Listening doesn’t mean pandering or bending to the will of your audience. It does mean engaging them in a meaningful dialog, telling people why you disagree, and respecting them. It means pugnaciously tearing into the other side with logic and facts. When George W. Bush has tried too hard to seem “Presidential” and “dignified” and “above the fray” his approval ratings almost always dropped. Why are our candidates seeking to repeat that mistake?

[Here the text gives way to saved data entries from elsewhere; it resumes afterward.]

-- ==== Sys2Proof/Machine/CtlSpace.lean ====
section
/-! DEFINITION. Accesses of the control space (00 R10 to R19, R464; 02 R59): what a write does to each register by its access codes,
the writers each block admits, and what a read returns. Every access that a thread or a host makes goes through `ctlWrite` and
`ctlRead`. -/

namespace Sys2Proof.Machine

/-- The state a meaning goes on to. -/
def nextOf (s : State) : Host.Outcome State Fault Refusal → State
  | .next t => t
  | _ => s

/-! ### Fields (00 R12 to R17, Table 0.5) -/

/-- A field after a write of `v` to its register that holds `old`: an unused encoding, a locked field, a read-only one and a trigger
keep what is there. -/
def fieldWrite (locked : Bool) (v old : Nat) (f : FieldDesc) : Nat :=
  let x := fieldOf v f.hi f.lo
  match f.acc with
  | .rw => if f.min ≤ x ∧ x ≤ f.max then withField old f.hi f.lo x else old
  | .rwl => if locked = false ∧ f.min ≤ x ∧ x ≤ f.max then withField old f.hi f.lo x else old
  | .w1c => withField old f.hi f.lo (fieldOf old f.hi f.lo - (fieldOf old f.hi f.lo &&& x))
  | .ro | .rc | .wo => old

/-- A register's value after a write. -/
def writtenVal (s : State) (r : Reg) (i : Nat) (locked : Bool) (v : Nat) : Nat :=
  r.desc.fields.foldl (fieldWrite locked v) (getReg s r i).toNat

/-- Write a register field by field. -/
def putFields (s : State) (r : Reg) (i v : Nat) : State := setReg s r i (BitVec.ofNat 64 (writtenVal s r i false v))

/-- A whole write that is refused: counted, nothing changes. -/
def refuseIf (s : State) (bad : Bool) (cnt : Fld) (k : State → State) : State := if bad then bump s cnt 0 else k s

/-- A write that only a PF may make. -/
def pfOnly (s : State) (req : Requester) (cnt : Fld) (k : State → State) : State := refuseIf s (!Requester.isPf req) cnt k

/-! ### Which accesses R10 allows -/

/-- The register at an offset, or whose upper half lies there. -/
def regOver (off : Nat) : Option (Reg × Nat) :=
  match Reg.at? off with
  | some x => some x
  | none =>
    match Reg.at? (off - 4) with
    | some x => if 4 ≤ off ∧ x.1.desc.width = 64 then some x else none
    | none => none

/-- Whether a register has a field that clears on a read, or that only takes writes. -/
def hasAction (r : Reg) : Bool := r.desc.fields.any (fun f => decide (f.acc = .rc) || decide (f.acc = .wo))

/-- Whether an access is misaligned or wrongly sized (00 R10, R464). -/
def ctlBad (off size : Nat) (write : Bool) : Bool :=
  if size = 4 then
    off % 4 != 0 || decide (0x4000000 < off + 4) ||
    (match regOver off with
     | some (r, _) => r.desc.width == 64 && (write || hasAction r)
     | none => false)
  else if size = 8 then
    off % 8 != 0 || decide (0x4000000 < off + 8) ||
    (match Reg.at? off with
     | some (r, _) => r.desc.width != 64
     | none => (regOver (off + 4)).isSome)
  else true

/-- Whether an offset stays open to hosts outside Normal mode (02 R58). -/
def ctlOpen (off : Nat) : Bool := decide (off < 0x10000) || decide (0x3C00000 ≤ off)

/-- An access that R11 refuses: counted. A 4-byte write to the doorbell range counts in ADM_DB_BAD_CNT too where the doorbells are open
(08 R220, 02 R59; DEDUCED, log 109). -/
def ctlRefuse (s : State) (off size : Nat) (write : Bool) : State :=
  let s := bump s Fld.identMisalignCnt 0
  if write && size == 4 && decide (0x100000 ≤ off ∧ off < 0x108800) && mode s == 1 then bump s Fld.admDbBadCnt 0 else s

/-! ### IDENT, host face and mailbox (07 R196, R208, R212) -/

/-- The endpoint whose area a register instance belongs to. -/
def epAreaOf (r : Reg) (i : Nat) : Option Nat :=
  match r with
  | .identEpLink | .identEpDstate | .identEpVfStorage | .identEpWakeEn | .identEpStopAbortCnt | .identEpAperFaultCnt | .identEpDbDiscardCnt
  | .identEpLinkDownCnt | .identMbxCtl | .identMbxStat => some i
  | .identEpAper | .identEpVfQp => some (i / 256)
  | .identMbxReq | .identMbxResp => some (i / 1024)
  | _ => none

/-- The request buffer of a mailbox. -/
def mbxRequest (s : State) (e : Nat) : List Byte :=
  ((List.range 1024).map (fun k => leBytes 4 (getReg s .identMbxReq (1024 * e + k)).toNat)).flatten

/-- A write of IDENT_MBX_CTL.go (07 R208). -/
def mbxGo (s : State) (e : Nat) : State :=
  if flagF s Fld.identMbxStatBusy e then setF s Fld.identMbxStatOverrun e 1
  else mbxArrive (setF s Fld.identMbxStatBusy e 1) e (mbxRequest s e) 0

/-- A write in the block. -/
def ctlIdent (s : State) (req : Requester) (r : Reg) (i v : Nat) : State :=
  match epAreaOf r i with
  | none => putFields s r i v
  | some e =>
    if r = .identEpVfStorage then vfStorageWrite s req e (BitVec.ofNat 32 v)
    else
      refuseIf s (decide (req ≠ .pf e)) Fld.identHostDeniedCnt (fun s =>
        if r = .identMbxCtl then (if bitN v 31 then mbxGo s e else s)
        else if r = .identEpVfQp ∧ 4096 < fieldOf v 11 0 + fieldOf v 24 12 then s
        else putFields s r i v)

/-! ### Thatch control (04 R110 to R118) -/

/-- A write of THATCH_CMD. -/
def thatchCmdWrite (s : State) (v : Nat) : State :=
  let b := fieldOf v 13 8
  if !bayExists s b then thatchDeny s
  else if !bitN v 31 then s
  else
    match fieldOf v 2 0 with
    | 1 => thatchReloadCmd s b (bitN v 16)
    | 2 => thatchCommitCmd s b
    | 3 => thatchCancelCmd s b
    | _ => s

/-- A write of THATCH_QUIESCE: from a thread of the bay it names only. -/
def thatchQuiesceWrite (s : State) (req : Requester) (b : Nat) (go : Bool) : State :=
  if Requester.bay s req ≠ some b then thatchDeny s
  else if go then thatchQuiesceCmd s b
  else s

/-- A write in the block. -/
def ctlThatch (s : State) (req : Requester) (r : Reg) (i v : Nat) : State :=
  if r = .thatchQuiesce then thatchQuiesceWrite s req (fieldOf v 5 0) (bitN v 31)
  else
    pfOnly s req Fld.thatchDeniedCnt (fun s => if r = .thatchCmd then thatchCmdWrite s v else putFields s r i v)

/-! ### Rings (08 R215 to R219) -/

/-- Whether QP_CTL's RWL fields are locked: the bay that owns the queue pair has its thatch committed and is not struck (00 R17). -/
def rwlLocked (s : State) (q : Nat) : Bool :=
  match bayOfQp s q with
  | some b => !(bayOf s b).struck
  | none => false

/-- Whether a write carries a locked field's value changed. -/
def lockedDiffers (s : State) (r : Reg) (i v : Nat) : Bool :=
  r.desc.fields.any (fun f => decide (f.acc = .rwl) && fieldOf v f.hi f.lo != fieldOf (getReg s r i).toNat f.hi f.lo)

/-- A write of QP_CTL: its fields first, then what enable asks for (08 R216 to R218). -/
def qpCtlWrite (s : State) (q v : Nat) : State :=
  let locked := rwlLocked s q
  let s := if locked && lockedDiffers s .qpCtl q v then bump s Fld.identLockedWrCnt 0 else s
  let st := getF s Fld.qpStatState q
  let deep := decide (st = 1 ∨ st = 2) && !locked && fieldOf v 8 4 != getF s Fld.qpCtlLog2Depth q
  let s := if deep then admDenied s else s
  let w := if deep then withField v 8 4 (getF s Fld.qpCtlLog2Depth q) else v
  let w := withField w 0 0 (getF s Fld.qpCtlEnable q)
  let s := setReg s .qpCtl q (BitVec.ofNat 64 (writtenVal s .qpCtl q locked w))
  if bitN v 0 then qpEnable s q else qpDisable s q

/-- A write of EVR_CTL. -/
def evrCtlWrite (s : State) (e v : Nat) : State :=
  let on := flagF s Fld.evrCtlEnable e
  let deep := on && fieldOf v 5 1 != getF s Fld.evrCtlLog2Depth e
  let s := if deep then admDenied s else s
  let w := if deep then withField v 5 1 (getF s Fld.evrCtlLog2Depth e) else v
  let s := putFields s .evrCtl e (withField w 0 0 (getF s Fld.evrCtlEnable e))
  if bitN v 0 then evrEnable s e else evrDisable s e

/-- A value for a notification register with an unused target kept out (08 Table 8.3, R219): with mode 1 the device's own vector of a PF,
and a vector past the owner's table; with mode 2 a flag past 1,023. -/
def notifyVal (old v : Nat) (owner : Option (Nat × Nat)) : Nat :=
  let m := if fieldOf v 1 0 = 3 then fieldOf old 1 0 else fieldOf v 1 0
  let t := fieldOf v 12 2
  let bad := match m with
    | 1 => (match owner with
      | some (_, fn) => if fn = 0 then t == 0 else decide (32 ≤ t)
      | none => false)
    | 2 => decide (1024 ≤ t)
    | _ => false
  if bad then withField v 12 2 (fieldOf old 12 2) else v

/-- The function that owns an event ring. -/
def evrOwner (s : State) (e : Nat) : Option (Nat × Nat) :=
  if flagF s Fld.evrCtlHost e then some (getF s Fld.evrCtlEp e, getF s Fld.evrCtlFunc e) else none

/-- Whether a ring counts as enabled for a write of its bases (08 R216; of a stopping queue pair DEDUCED, log 101). -/
def ringBusy (s : State) (evr : Bool) (n : Nat) : Bool :=
  if evr then flagF s Fld.evrCtlEnable n else getF s Fld.qpStatState n == 1 || getF s Fld.qpStatState n == 2

/-- A write in the block. -/
def ctlRing (s : State) (req : Requester) (r : Reg) (i v : Nat) : State :=
  let evr := decide (0x240000 ≤ r.desc.off)
  refuseIf s (!ringWriter s req evr i) Fld.admDeniedCnt (fun s =>
    match r with
    | .qpSqBaseLo | .qpSqBaseHi | .qpCqBaseLo | .qpCqBaseHi | .evrBaseLo | .evrBaseHi =>
      refuseIf s (ringBusy s evr i) Fld.admDeniedCnt (fun s => putFields s r i v)
    | .qpCtl => qpCtlWrite s i v
    | .evrCtl => evrCtlWrite s i v
    | .qpNotify => putFields s r i (notifyVal (getReg s r i).toNat v (qpOwner s i))
    | .evrNotify => putFields s r i (notifyVal (getReg s r i).toNat v (evrOwner s i))
    | .qpLimit => qpSettle (putFields s r i v) i
    | _ => putFields s r i v)

/-! ### Tables in memory (08 R229, 10 R286, R299) -/

/-- Whether a table keeps its place: in HBM or DDR, outside every bay's slices and the thatch store. -/
def tablePlaced (s : State) (lo hi : Reg) (count size : Nat) : Bool := inPlatform s (addrOf s lo hi 0) (size * Nat.max count 1)

/-- A write of one half of a table's base. With no entry yet, a base whose other half is still 0 is unfinished and is taken as it comes
(DESIGN CHOICE, log 110). -/
def baseWrite (s : State) (r lo hi : Reg) (cnt : Fld) (count size v : Nat) (k : State → State) : State :=
  let t := putFields s r 0 v
  let open_ := count == 0 && (getReg t lo 0 == 0 || getReg t hi 0 == 0)
  if open_ || tablePlaced t lo hi count size then k t else bump s cnt 0

/-- A write of a table's count: one that would carry the table outside its place is refused like a base (DEDUCED, log 110). -/
def countWrite (s : State) (r lo hi : Reg) (cnt : Fld) (size v : Nat) (k : State → State) : State :=
  let t := putFields s r 0 v
  let n := (getReg t r 0).toNat
  if n = 0 ∨ tablePlaced t lo hi n size = true then k t else bump s cnt 0

/-! ### Admission (08 R229 to R231, R243) -/

/-- A write in the block. -/
def ctlAdm (s : State) (req : Requester) (r : Reg) (i v : Nat) : State :=
  pfOnly s req Fld.admDeniedCnt (fun s =>
    match r with
    | .admPrecBaseLo | .admPrecBaseHi =>
      baseWrite s r .admPrecBaseLo .admPrecBaseHi Fld.admDeniedCnt (getF s Fld.admPrecCount 0) 64 v id
    | .admPrecCount => countWrite s r .admPrecBaseLo .admPrecBaseHi Fld.admDeniedCnt 64 v id
    | .admPrecSync => partnerSync s (BitVec.ofNat 32 v)
    | .admPoolCap => poolSettle (putFields s r i v) i
    | .admPoolGres =>
      refuseIf s (decide (Nat.min (getF s Fld.admPoolCap i) (poolFloor s i) < v)) Fld.admDeniedCnt (fun s => poolSettle (putFields s r i v) i)
    | _ => putFields s r i v)

/-! ### Truss, Reed and the switch (09 R265, R277) -/

/-- A write of TRUSS_RULE_CMD with go. An op the table does not list gives BAD_ARG (DEDUCED, log 113). -/
def ruleCmdWrite (s : State) (req : Requester) (v : Nat) : State :=
  let t := fieldOf v 11 8
  match fieldOf v 3 0 with
  | 1 => nextOf s (execRuleAdd req t s)
  | 2 => nextOf s (execRuleDelete req t s)
  | 3 => nextOf s (execRuleModify req t s)
  | 4 => nextOf s (execRuleSetMiss req t s)
  | 5 => nextOf s (execRuleCommitOp req s)
  | 6 => nextOf s (execRuleDiscard req s)
  | _ => ruleCmd s req (fun s => ruleStat s cmdBadArg)

/-- A write of SW_FDB_CMD with go. -/
def fdbCmdWrite (s : State) (req : Requester) (v : Nat) : State :=
  let vlan := fieldOf v 15 4
  match fieldOf v 3 0 with
  | 1 => nextOf s (execFdbAddStatic req vlan s)
  | 2 => nextOf s (execFdbDelete req vlan s)
  | 3 => nextOf s (execFdbLookup req vlan s)
  | 4 => nextOf s (execFdbClearFlap req vlan s)
  | 5 => nextOf s (execFdbFlush req s)
  | _ => fdbStat s cmdBadArg

/-- Whether the function or the bay of an internal vport exists (09 R246, R277). -/
def vportExists (s : State) (v : Nat) : Bool :=
  if v < 0x240 then fnExists s ((v - 64) / 256) ((v - 64) % 256) else bayExists s (v - 0x240)

/-- A write of SW_PORT_CFG: the breakout, of the first sub-port of a port only, changes while the port is down (09 R277). -/
def portCfgWrite (s : State) (p v : Nat) : State :=
  let old := getF s Fld.swPortCfgBreakout p
  let v := if p % 8 = 0 then v else withField v 3 2 old
  if fieldOf v 3 2 ≠ old ∧ (s.truss.portsUp.any (fun x => x / 8 == p / 8)) = true then
    putFields (bump s Fld.trussDeniedCnt 0) .swPortCfg p (withField v 3 2 old)
  else putFields s .swPortCfg p v

/-- A write in the two blocks. -/
def ctlTruss (s : State) (req : Requester) (r : Reg) (i v : Nat) : State :=
  pfOnly s req Fld.trussDeniedCnt (fun s =>
    match r with
    | .trussRuleCmd => if bitN v 31 then ruleCmdWrite s req v else s
    | .swFdbCmd => if bitN v 31 then fdbCmdWrite s req v else s
    | .swPortCfg => portCfgWrite s i v
    | .swVportMac | .swVportCfg | .swVportRing => if vportExists s i then putFields s r i v else s
    | _ => putFields s r i v)

/-! ### Dormers, regions and the transport (10 R286, R299, R323) -/

/-- Whether a bay's range would overlap another bay's of its kind. -/
def rangeClash (s : State) (first count : Fld) (b : Nat) : Bool :=
  (List.range 64).any (fun k => k != b && decide (0 < getF s count b ∧ 0 < getF s count k) &&
    overlaps (getF s first b) (getF s count b) (getF s first k) (getF s count k))

/-- A write of one word of a bay's range. -/
def rangeWrite (s : State) (r : Reg) (first count : Fld) (b v : Nat) : State :=
  let t := putFields s r b v
  if rangeClash t first count b then bump s Fld.xptDeniedCnt 0 else t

In fact, virtually the only sustained rise in Bush’s approval ratings not related to a terrorist attack or a war came during the 2004 campaign, the time when he appeared the least Presidential, the time when he tried hardest to appeal to us as a regular guy, the time he wasn’t afraid to confront — even ridicule — his opponents.

Take note, Governor Romney. Decorum is highly overrated. I don’t want a President who’s Presidential. I want a President who fights. Especially when we are at war.